*** Begin section ***

-- ==== Sys2Proof/Machine/FaultCmds.lean ====
section
/-!
DEFINITION. The fault collector and its reactions, injection, the supply monitor and the steward's restart (R542, R546 to
R552, R679).
-/

namespace Sys2Proof.Machine

/-! ## Injection -/

/-- The modes a detector's injection has (R546). -/
def injModes (src : Nat) : List Nat :=
  match src with
  | 0x02 => [1, 2]
  | 0x08 => [0, 1]
  | 0x00 | 0x0E | 0x0F => []
  | _ => if src ≤ 0x12 then [0] else []

/-- An injection is of a fatal class: clocks, supplies, and an uncorrectable error outside the RAMs of R527's contained
reactions. -/
def injFatal (src unit : Nat) : Bool :=
  src == 0x07 || src == 0x08 || src == 0x0A || (src == 0x02 && decide (0x300 ≤ unit))

/-- A write of FLT_INJECT (R547).  An injection into a word is kept by the physical memory that holds it; one whose word
lies in another memory than UNIT never meets its event. -/
def State.writeInject (s : State) (v : Word) : State :=
  let old := s.reg aFltInject
  let keep := if v.getLsbD 30 then old &&& ~~~0x40000000#32 else old
  let s := s.setReg aFltInject ((keep &&& 0x40000000#32) ||| (v &&& 0x0FFFFFFF#32))
  if !v.getLsbD 31 then s
  else
    let src := bits v 27 20
    let mode := bits v 19 16
    let bit := bits v 15 10
    let unit := bits v 9 0
    let bad := (injFatal src unit && s.pwr.mode != .service) || !(injModes src).contains mode
      || (src == 1 && decide (38 < bit)) || (src == 2 && mode == 1 && decide (31 < bit))
    if bad then s.setFlag aFltInject 30 true
    else
      let a := s.busAddr ((s.reg aFltInjArg).toNat / 4 * 4)
      let arg := if (src = 1 ∨ src = 2) ∧ memIdOf a ≠ unit then 2 ^ 33 else a
      { s with flt := { s.flt with armed := some { src := src, mode := mode, unit := unit, bit := bit, arg := arg } } }

/-- INJECT. -/
def execInjectArm (v : Word) (s : State) : Host.Outcome State Fault Refusal := .next (s.writeInject v)

/-! ## Contained reactions -/

/-- A cluster fabric reset (R542): transfers end, the tiles stop and mute; they restart at the next strobe, or one later
when the reset is recognised in the last 128 cycles of the pass. -/
def State.clusterReset (s : State) (c : Nat) (late : Bool) : State :=
  let s := s.setCluster c { s.cluster c with fabricReset := true, arrived := [], gang := none }
  forAll ((upto 8).map (fun t => 8 * c + t)) s (fun n s =>
    let p := s.prog n
    if !s.domOn n ∨ (p.code = [] ∧ p.lib = false ∧ p.gang = false) then s
    else
      let s := s.stopTile n
      if late then s.setTile n { s.tile n with restartIn := 2 } else s)

/-- The network block restarts (R548): streams fade, time is invalid. -/
def State.netRestart (s : State) : State :=
  let rx := s.net.rx.map (fun e => (e.1, { e.2 with have_ := [], ownOk := [] }))
  let s := { s with net := { s.net with rx := rx, buf0 := [], buf1 := [], nodes := [], out := [] } }
  if s.net.timeValid then s.setTimeValid false else s

/-- A parity fault of a fabric or device-bus master (R548). -/
def State.masterFault (s : State) (m : Nat) (late : Bool) : State :=
  if m < 8 then s.clusterReset m late
  else if m = 8 then
    forAll ((upto 12).filter (fun k => s.portRuns k)) s (fun k s =>
      s.relay (.slip k) (fun n s => s.slipAct k n))
  else if m = 9 then { s with net := { s.net with rx := s.net.rx.map (fun e => (e.1, { e.2 with have_ := [], ownOk := [] })) } }
  else if m = 10 then
    let last : Int := if s.race.committed = s.grid.tick + 1 then s.grid.tick else (s.grid.tick : Int) - 1
    { s with race := { s.race with frames := s.race.frames.filter (fun r => decide (last < r.f)) } }
  else s

/-- The unit of a contained report restarts (R548).  Tiles have stopped at their detection, and the master of a hang has
lost its access. -/
def State.containedReaction (s : State) (r : Report) (late : Bool) : State :=
  match r.src with
  | 0x03 | 0x0D => s.clusterReset (r.unit % 8) late
  | 0x04 => s.masterFault r.unit late
  | 0x09 => s.netRestart
  | 0x0B => { s with svc := { s.svc with stewDown := true } }
  | _ => s

/-- What a contained report of a twin's own brings (R568, R576): the active twin yields, a standby rejoins. -/
def State.twinContained (s : State) : State :=
  if !s.twin.on then s
  else
    match s.twin.st with
    | .active => if s.flag aTwinCtrl 1 then s.decideYield false else s
    | .shadow | .verify => s.rejoinStart
    | _ => s

/-! ## The collector -/

/-- A report enters the queue of 16, coalesces with the newest one or is lost (R551). -/
def State.queueReport (s : State) (r : Report) : State :=
  match s.flt.queue.getLast? with
  | some (x, n) =>
    if x.src = r.src ∧ x.unit = r.unit then
      { s with flt := { s.flt with queue := s.flt.queue.dropLast ++ [(x, satAdd 16 n 1)] } }
    else if s.flt.queue.length < 16 then { s with flt := { s.flt with queue := s.flt.queue ++ [(r, 0)] } }
    else s.count aFltLost 31 0 1
  | none => { s with flt := { s.flt with queue := [(r, 0)] } }

/-- The passes of this twin's own contained and uncorrectable reports, for a diagnosis (R570). -/
def State.noteOwnFault (s : State) (r : Report) : State :=
  if !s.twin.on ∨ ¬ (r.cls = 1 ∨ r.src = 0x02) then s
  else s.updTwin (fun t => { t with ownFaults := t.ownFaults.filter (fun p => decide (s.grid.tick < p + 2048)) ++ [s.grid.tick] })

/-- A fatal report (R549, R558, R568, R569): one that takes REF or a supply disables every sluice output port; one that
stops the CORE clock cannot wait for the strobe of a hand-over. -/
def State.fatalReport (s : State) (src : Nat) : State :=
  let s := s.fatalReaction
  let s := if src = 0x07 ∨ src = 0x0A then { s with flt := { s.flt with slDead := true } } else s
  let s := if src = 0x07 ∨ src = 0x08 then s.coreStop else s
  if src = 0x08 ∧ s.twin.yielding.isSome then
    s.updTwin (fun t => { t.dropLines (s.grid.tick + 1) with yielding := none, act := false, yieldPin := true, st := .failed })
  else s

/-- The collector takes a report: it queues it and carries out its class's reaction, whether or not it was queued
(R548, R551). -/
def State.collect (s : State) (r : Report) (late : Bool) : State :=
  let s := { s with flt := { s.flt with lastSrc := r.src } }
  let s := (s.queueReport r).noteOwnFault r
  match r.cls with
  | 0 => (s.count aFltCounts 15 0 1).setFlag aFltStatus 0 true
  | 1 =>
    let s := ((s.count aFltCounts 31 16 1).setFlag aFltStatus 1 true).irq 1
    (s.containedReaction r late).twinContained
  | _ => (s.irq 1).fatalReport r.src

/-- FAULT_REPORT: the collector takes the oldest report a detector has raised.  A parity detector reports with the
command itself, first; `late`: it is recognised in the last 128 cycles of the pass. -/
def execFaultReport (hw : Option ParityHit) (late : Bool) (s : State) : Host.Outcome State Fault Refusal :=
  let s : State := match hw with
    | some (.xbar c) => s.detect 0x03 0 c.val 1 0 true
    | some (.fabric m) => s.detect 0x04 0 m.val 1 0 true
    | none => s
  .next (match s.flt.raised with
    | [] => s
    | r :: l => ({ s with flt := { s.flt with raised := l } } : State).collect r late)

/-- The severity of a report's record (R548, R570, R595, R698). -/
def Report.severity (r : Report) : Nat :=
  match r.cls with
  | 0 => if r.src = 0x0F ∨ r.src = 0x10 ∨ r.src = 0x12 then sevMajor else sevInfo
  | 1 => sevMajor
  | _ => sevCritical

/-- QUEUE_DRAIN: the steward records the oldest queued report and pops it (R552, R650). -/
def execQueueDrain (s : State) : Host.Outcome State Fault Refusal :=
  .next (match s.flt.queue with
    | [] => s
    | (r, n) :: l =>
      if s.svc.stewDown ∨ s.domOn 79 = false then s
      else
        let s := { s with flt := { s.flt with queue := l } }
        s.record 1 r.severity r.inj (r.src % 64 * 2 ^ 10 + r.unit % 1024)
          ([BitVec.ofNat 8 r.cls, 0] ++ leBytes 4 r.pass ++ leBytes 2 r.detail ++ leBytes 2 n ++ List.replicate 8 0))

/-! ## The steward and the supplies -/

/-- WATCHDOG: the steward has not serviced it for 100 ms (R546). -/
def execWatchdog (s : State) : Host.Outcome State Fault Refusal := .next (s.detect 0x0B 0 0 1 0 true)

/-- The state a command answers. -/
def stateOf (s : State) : Host.Outcome State Fault Refusal → State
  | .next t => t
  | _ => s

/-- A domain message that waited for the steward's restart is acted on. -/
def State.waitedMsg (s : State) (h : MsgHdr) (b : MsgBody) : State :=
  stateOf s (match b with
    | .join own r t tb bd n => execJoinMsg h own r t tb bd n s
    | .admission v e => execAdmitMsg h v e s
    | .refuse r => execRefuseMsg h r s
    | .leave => execLeaveMsg h s
    | .manager t v l u => execManagerMsg h t v l u s
    | .heartbeat m g t f => execHeartbeatMsg h m g t f s
    | .mirror cs => execMirrorMsg h cs s
    | .deal d => execDealMsg h d s
    | .dealAck i c st p => execDealAck h i c st p s
    | .dealCancel i => execDealCancel h i s
    | .cue n l t => execCueMsg h n l t s
    | .streams e es => execStreamsMsg h e es s
    | .tallyPull f m x => execTallyPull h f m x s
    | .tallySummary hd d rs => execTallySummary h hd d rs s
    | .param es => execParamMsg h es s
    | .image _ => .next s
    | .other _ _ => .next (s.staleMsg h b))

/-- STEWARD_RESTART: the steward runs again and its waiting work resumes (R548). -/
def execStewardRestart (s : State) : Host.Outcome State Fault Refusal :=
  let ms := s.svc.waitMsgs
  let out := s.svc.waitSends
  let t := { s with svc := { s.svc with stewDown := false, waitMsgs := [], waitSends := [] } }
  let t := out.foldl (fun (s : State) m => s.domSend m.1 m.2.1 m.2.2) t
  .next (if s.svc.stewDown then ms.foldl (fun (s : State) m => s.waitedMsg m.1 m.2) t else s)

/-- Power-on reset is asserted (R579, R679): what a power cycle keeps is the flash and the fuses, and the secure region
while its own rail stays in range. -/
def State.powerLost (s : State) (railHeld : Bool) : State :=
  { pending := s.pending, draws := s.draws,
    nvm := { flash := s.nvm.flash, fuses := s.nvm.fuses },
    mem := if railHeld then s.mem.filter (fun c => decide (c.1 / 0x40000 = 0x600)) else [] }

/-- SUPPLY_MONITOR: rail `rail` crosses its lower (true) or upper (false) threshold for 1 µs; none is a sample in range,
which an injection forces out of it (R546, R679). -/
def execSupplyMonitor (rail : Fin 9) (crossed : Option Bool) (s : State) : Host.Outcome State Fault Refusal :=
  .next (if crossed = some true ∧ (rail.val = 1 ∨ rail.val = 8) then s.powerLost (rail.val == 8)
    else s.detect 0x0A 0 rail.val 2 0 crossed.isSome)

end Sys2Proof.Machine
end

*** End section ***

● WHAT NEEDS TO BE DONE
Scan the data above for the string "masterFault" and copy each line where it appears.

● SOLUTION
def State.masterFault (s : State) (m : Nat) (late : Bool) : State :=
  | 0x04 => s.masterFault r.unit late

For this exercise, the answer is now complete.